Saturday, August 15, 2009

U.S. Productivity rises in Q2?

Last week, the Labor Department announced that the amount of output per hour of work rose by an annual rate of 6.4% in the 2Q while labor costs dropped by 5.8%. According to many economists, this is viewed as a healthy increase in productivity because "it means companies can pay their workers more with the wage increases financed by rising output."

Huh? Obviously, our esteemed economists have learned little from what has happened to the U.S. and Global economies over these past two years. I wonder how anyone could surmise that this "improvement in productivity" means that companies can pay workers more when it clearly states from this Labor Department data that labor costs have dropped by 5.8%.

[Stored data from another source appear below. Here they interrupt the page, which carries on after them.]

-- ==== Sys2Proof/Machine/State.lean ====
section
/-! DEFINITION. The state of the controller as plain data: its register file, its memory, the records it keeps per line,
page, region, queue, link, slot and path, the fault collector, and the queue of commands waiting. -/

namespace Sys2Proof.Machine

/-- The twelve modes of Table 0.5, and OFF, which is a state and not a mode (R6). -/
inductive Mode where
  | dormant | watch | ramp | bringup | restore | solo | paired | resync | takeover | drain | save | quarantine | off
  deriving DecidableEq, Repr

/-- The mode number of Table 0.5; 15 stands for OFF in event records (R549). -/
def Mode.num : Mode → Nat
  | .dormant => 0 | .watch => 1 | .ramp => 2 | .bringup => 3 | .restore => 4 | .solo => 5 | .paired => 6
  | .resync => 7 | .takeover => 8 | .drain => 9 | .save => 10 | .quarantine => 11 | .off => 15

/-- Where a request to memory comes from: the paths of Table 1.3 and Table 6.2. -/
inductive Src where
  | cxl (link ld tag : Nat)
  | rdma (qp psn : Nat)
  | op (q seq : Nat)
  | guest (port tag : Nat)
  | hub
  deriving DecidableEq, Repr

/-- The state a line carries through every tier (Table 9.2), its dirtiness (R43) and its mirroring (R21). `pend` is the
mirror SEQ of the newest frame that carries the line, 0 when none is outstanding; `ver`
is the highest entry version applied to a line of the partner's side (R413). -/
structure LineMeta where
  gen : Nat := 0
  poison : Bool := false
  psrc : Nat := 0
  rotated : Bool := false
  repaired : Bool := false
  restored : Bool := false
  dirty : Bool := false
  pend : Nat := 0
  ver : Nat := 0
  deriving DecidableEq, Repr

/-- A front-cache line (R203, R204): the way it occupies, its re-reference value and FRONT_DIRTY. -/
structure FrontLine where
  valid : Bool := false
  way : Nat := 0
  rrpv : Nat := 0
  frontDirty : Bool := false
  deriving DecidableEq, Repr

/-- A write to one line as it is presented to its home agent: whole when every byte is enabled. `tenant` and `readOnly` are
what its binding gave it at ingress (R91), `entered` the cycle in which it entered the hub; `atomic` makes it an 8-byte atomic
(swap, add or swap value, compare value, address; R145); `sram`: the front-cache SRAM reports the line uncorrectable (R208);
`sampled` and `wake` what the tracer holds for it, `windowHeld` whether the mirror window held it (R218). -/
structure WriteReq where
  src : Src
  tenant : Nat
  line : Nat
  mask : BitVec 256
  data : LineData
  poison : Bool
  readOnly : Bool
  entered : Nat
  atomic : Option (Bool × Nat × Nat × Nat) := none
  sram : Bool := false
  sampled : Bool := false
  wake : Nat := 0
  windowHeld : Bool := false
  epoch : Nat := 0
  deriving DecidableEq, Repr

/-- A read within one line as it is presented to its home agent, in the manner of `WriteReq`. -/
structure ReadReq where
  src : Src
  tenant : Nat
  addr : Nat
  len : Nat
  entered : Nat
  sram : Bool := false
  sampled : Bool := false
  wake : Nat := 0
  deriving DecidableEq, Repr

/-- A request held at home-agent ingress (R201). -/
inductive Request where
  | write (w : WriteReq)
  | read (r : ReadReq)
  deriving DecidableEq, Repr

/-- An accepted write whose entry or completion is outstanding (R18, R202, R210): `twin` is the completion point fixed at
acceptance (R26), `seq` its mirror frame (0: none), `verify` whether it still waits for the merge of R19, `done20` whether
the 20 fc and the read-back are past, `suspended` whether it was accepted into a TWIN_COMPLETE region while that was suspended
(R24), `repeats` how often its read-back was repeated, `sampled`, `wake`, `arb` and `hold` what the tracer holds for it: the cycles of the
wake, at ingress, and of a mirror-window hold. -/
structure WriteRec where
  id : Nat
  src : Src
  line : Nat
  twin : Bool
  seq : Nat
  verify : Bool
  done20 : Bool
  whole : Bool
  accepted : Nat
  suspended : Bool
  sampled : Bool
  wake : Nat
  arb : Nat
  hold : Nat
  repeats : Nat
  deriving DecidableEq, Repr

/-- A read taken and not yet answered: the first byte, the length in bytes, when it was taken, and whether it missed the front cache
and waits for its line, or waits for twin durability (R22); `sampled`, `wake` and `arb` are the tracer's, `hazard` whether queued
writes of its line had yet to merge (R211). -/
structure ReadRec where
  id : Nat
  src : Src
  addr : Nat
  len : Nat
  taken : Nat
  missed : Bool
  sampled : Bool
  wake : Nat
  arb : Nat
  hazard : Bool
  deriving DecidableEq, Repr

/-- A region record (Tables 2.2 to 2.4). STATE 0: FREE; 1: ATTACHED; 2: DETACHING. -/
structure Region where
  state : Nat := 0
  readOnly : Bool := false
  twinComplete : Bool := false
  policy : Nat := 0
  sizeM1 : Nat := 0
  baseSlot : Nat := 0
  tenant : Nat := 0
  prevGen : Nat := 0
  keyGen : Nat := 0
  nonce : Nat := 0
  guestGranted : Bool := false
  rotating : Bool := false
  stallCeil : Nat := 0
  label : Nat := 0
  deriving DecidableEq, Repr

/-- A host event record (Tables 3.10 and 3.11); `dram` is the channel, rank, bank group, bank, row and column of a DRAM
record (R130). -/
structure HostRec where
  cause : Nat
  source : Nat
  region : Nat
  tenant : Nat
  value : Nat
  dpa : Option Nat
  dram : List Nat
  onWrite : Bool
  stamp : Nat
  handle : Nat
  deriving DecidableEq, Repr

/-- One host event log: at most 256 records, and the overflow count (R129). -/
structure HostLog where
  recs : List HostRec := []
  overflow : Nat := 0
  deriving DecidableEq, Repr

Looking at the economic environment outside of the banality of the logic of economists, jobs are harder to find, which means that companies don't have to pay as much to hire a worker than as before. With workers having less discretionary income as a function of lower wages, consumers are spending less, which has a negative multiplier impact on the economy. How this can be classified as an environment of rising productivity can only make sense to an economist living in an ivory tower.

Truth be told, productivity will rise when companies manufacture products within a local jurisdiction, enabling a positive multipler effect to occur. Higher wages are offered, consumers have more discretionary income, which means that they go out to dinner more, buy more items, get more haircuts, and so on. This generates wealth and growth within an area that creates real productivity.

It's bad enough that our economists supported this faux definition of productivity in the first place, but what's worse is that we didn't learn from its effect. When will we learn that productivity is derived from more production, not less spending?